◆ **Task instructions**
Search the entries below for "words". Report each line where it occurs.

[Collected data entries]
......

/-- The stack-side supervisor (R455 to R459). `st`: 0 HOLD, 1 STARTING, 2 RUN, 3 FAULT, 4 SLEEP (R456). -/
structure Ssv where
  st : Nat := 0
  run : Bool := false
  cause : Nat := 0
  /-- the stack half's copy of SAF_SSVACT (R466) -/
  act : Word := 5
  backstop : Option Nat := none
  /-- its BAL_FORCE CMD source is held (R457) -/
  cmd : Bool := false
  /-- what a start waits for: 0 nothing, 1 the injected sequence, 2 the next regular round -/
  judge : Nat := 0
  /-- the regular round awaited has begun -/
  roundOn : Bool := false
  /-- a BGB, SHORT or MUXA result has been judged; one of them failed -/
  seen : Bool := false
  bad : Bool := false
  tokSeq : Nat := 0
  peerSeq : Option Nat := none
  peerAt : Nat := 0
  dropAt : Option Nat := none
  deriving DecidableEq, Repr

/-- Attempts at the safety password, held in SYAO (R471): consecutive wrong ones and since when LOCKOUT holds. -/
structure Pwd where
  fails : Nat := 0
  lockAt : Option Nat := none
  deriving DecidableEq, Repr

/-- A committed safety set record (R469): its sequence number, whether its check passes, the RWS words by address, and
what its header holds. -/
structure SafRec where
  seq : Nat := 0
  ok : Bool := true
  words : List (Nat × Word) := []
  sck : Nat := 0
  yck : Nat := 0
  ck : Nat := 0
  oldCk : Nat := 0
  time : Nat := 0
  src : Nat := 0
  nreg : Nat := 0
  first : Nat := 0
  deriving DecidableEq, Repr

/-- One change log entry (R472). -/
structure LogEnt where
  seq : Nat := 0
  time : Nat := 0
  oldCk : Nat := 0
  newCk : Nat := 0
  src : Nat := 0
  kind : Nat := 0
  nreg : Nat := 0
  first : Nat := 0
  deriving DecidableEq, Repr

/-- The open safety-set change (R468, R469). `phase`: 0 open, 1 its record is being committed, 2 its switch epoch is
named. -/
structure SafChange where
  handle : Nat := 0
  at_ : Nat := 0
  staged : List (Nat × Word) := []
  phase : Nat := 0
  newRec : SafRec := {}
  epoch : Nat := 0
  req : Packet := {}
  deriving DecidableEq, Repr

/-- An event on its way to the fault collector: code, class (1 F2, 2 F1, 3 F0), island and PARAM (R479). -/
structure FltEv where
  code : Nat := 0
  cls : Nat := 0
  isl : Nat := 0
  param : Nat := 0
  /-- the local time at which it reaches the collector -/
  at_ : Nat := 0
  deriving DecidableEq, Repr

/-- The fault collector and the stack-die event queue (R479 to R487). -/
structure Flt where
  /-- events that have reached the collector and are not yet taken -/
  arriving : List FltEv := []
  /-- the open entry is open since, and its class -/
  openAt : Nat := 0
  openCls : Nat := 0
  /-- the class of the last raise of 0x0B (R483) -/
  cls0B : Nat := 3
  deriving DecidableEq, Repr

/-- The fault tone in the stack core (R488 to R491). -/
structure Tone where
  level : Bool := true
  tog : Bool := false
  /-- the stack half's copy of FLT_TONE.HEAD -/
  head : Bool := false
  /-- the last edge of FTIN, and how many good half-periods in a row it ends -/
  edgeAt : Option Nat := none
  good : Nat := 0
  ever : Bool := false
  inGood : Bool := false
  healthAt : Nat := 0
  health : Bool := false
  deriving DecidableEq, Repr

/-- Resets in progress and the release order (R492 to R501). -/
structure Rst where
  /-- the system half is held in reset: when it began, and 0 none, 1 SYS-POR, 2 SYS-COLD, 3 SYS-WARM -/
  scope : Nat := 0
  since : Nat := 0
  /-- requests absorbed by a reset in progress (R493) -/
  absorbed : Nat := 0
  /-- the stack half is released -/
  stackUp : Bool := false
  /-- the watchdog's last restart -/
  kickAt : Nat := 0
  /-- a lockstep mismatch awaits its warm reset since -/
  lockAt : Option Nat := none
  /-- scheduled RESETs: epoch, kind, plot or port (R394) -/
  sched : List (Nat × Nat × Nat) := []
  /-- a stack reset message is on its way (R492) -/
  stackMsg : Bool := false
  /-- the safety set's load has been tried in this release; the CP failed its last self-test (R504) -/
  setTried : Bool := false
  cpFailed : Bool := false
  stepAt : Nat := 0
  /-- the CP is held in reset by a failed self-test; the fabric; P0's plots (R504) -/
  cpHeld : Bool := false
  fabHeld : Bool := false
  p0Held : Bool := false
  held : List Nat := []
  /-- no firmware bank was acceptable (R501 step 5) -/
  noImage : Bool := false
  deriving DecidableEq, Repr

/-- The online test through the spare (R505 to R509). Times in ns of local time. -/
structure Bst where
  /-- when the last visit started, and when a deferred one was tried last -/
  visitAt : Option Nat := none
  triedAt : Option Nat := none
  /-- the parcel whose slot the plot under visit held, plus 1, and the slot; 0 for a test in place -/
  parcel : Nat := 0
  slot : Nat := 0
  /-- the plot that was shut down thermally under test -/
  aband : Option Nat := none
  deriving DecidableEq, Repr

/-- The housekeeping behind the THM registers (R528 to R536). -/
structure Thm where
  /-- sensors that have been valid since reset, bit s - 1 -/
  ever : Nat := 0
  /-- usable results of TS and DIETEMP slots: sensor, local time, RAT, D -/
  acc : List (Nat × Nat × Nat × Int) := []
  /-- temperatures of the last rounds per sensor, newest first; none while invalid -/
  hist : List (Nat × List (Option Int)) := []
  /-- rounds in a row with the rate at or below RLIM, and rounds in a row without validity -/
  calm : List (Nat × Nat) := []
  inval : List (Nat × Nat) := []
  /-- shutdown records that wait in SYAO for NV: second, temperature, sensor, reaction -/
  waitSd : List (Nat × Nat × Nat × Nat) := []
  /-- when the plot step and the converter step last moved -/
  plotAt : Nat := 0
  /-- the datum time of the last round -/
  roundAt : Nat := 0
  convAt : Nat := 0
  deriving DecidableEq, Repr

/-- Service states and sleep behind the PWR registers (R521 to R526). Times in ns of local time. -/
structure Pwr where
  /-- since when a good roll-call has been merged in every cycle, and the last such cycle -/
  goodAt : Option Nat := none
  goodCyc : Nat := 0
  /-- the 10 s of RECOVERY have been completed -/
  served : Bool := false
  /-- TLOSS counts since; the startup loss of R521 holds -/
  lossAt : Option Nat := none
  startLoss : Bool := false
  /-- sleep is pending since, its notice was sent, AUXEN went low -/
  pendAt : Option Nat := none
  noticeAt : Option Nat := none
  auxAt : Option Nat := none
  /-- release step 8 began, step 10 was completed -/
  step8 : Option Nat := none
  step10 : Option Nat := none
  deriving DecidableEq, Repr

/-- SLEEP and WAKE in the stack core (R525, R527): entry to SLEEP, WAKE asserted since, released since. -/
structure Stao where
  sleepAt : Nat := 0
  wakeAt : Option Nat := none
  offAt : Option Nat := none
  /-- a comparator's filtered state has become 1 in SLEEP; balance timers ran at entry -/
  cmpRose : Bool := false
  balRan : Bool := false
  deriving DecidableEq, Repr

/-- A commit that the journal runs, or that waits for it (R547, R548). `kind`: 0 a parcel's page buffer, 1 an estimator
snapshot, 2 a safety record, 3 a deed's cadastre, 4 a parameter set of the estimator, 5 another system commit, 6 a holder
record with its reply, 7 the cadastre after a scrub. -/
structure NvJob where
  kind : Nat := 0
  q : Nat := 0
  /-- pages with their images -/
  pages : List (Nat × List Byte) := []
  snap : EstSnap := {}
  ptype : Nat := 0
  pbytes : List Byte := []
  cad : CadRec := {}
  /-- for kind 5: kernels recorded (R266), configuration registers, retired plots, a shutdown record -/
  kern : Option (List (Nat × Nat)) := none
  cfg : List (Nat × Word) := []
  retired : Option Nat := none
  sd : Option (Nat × Nat × Nat × Nat) := none
  req : Packet := {}
  deriving DecidableEq, Repr

/-- The bank pointer (R557). -/
structure BankPtr where
  seq : Nat := 0
  active : Nat := 0
  pstate : Nat := 0
  stage : Nat := 0
  tbase : Nat := 0
  minver : Nat := 0
  vera : Nat := 0
  verb : Nat := 0
  deriving DecidableEq, Repr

......

◆ **Task result**
/-- A committed safety set record (R469): its sequence number, whether its check passes, the RWS words by address, and
  words : List (Nat × Word) := []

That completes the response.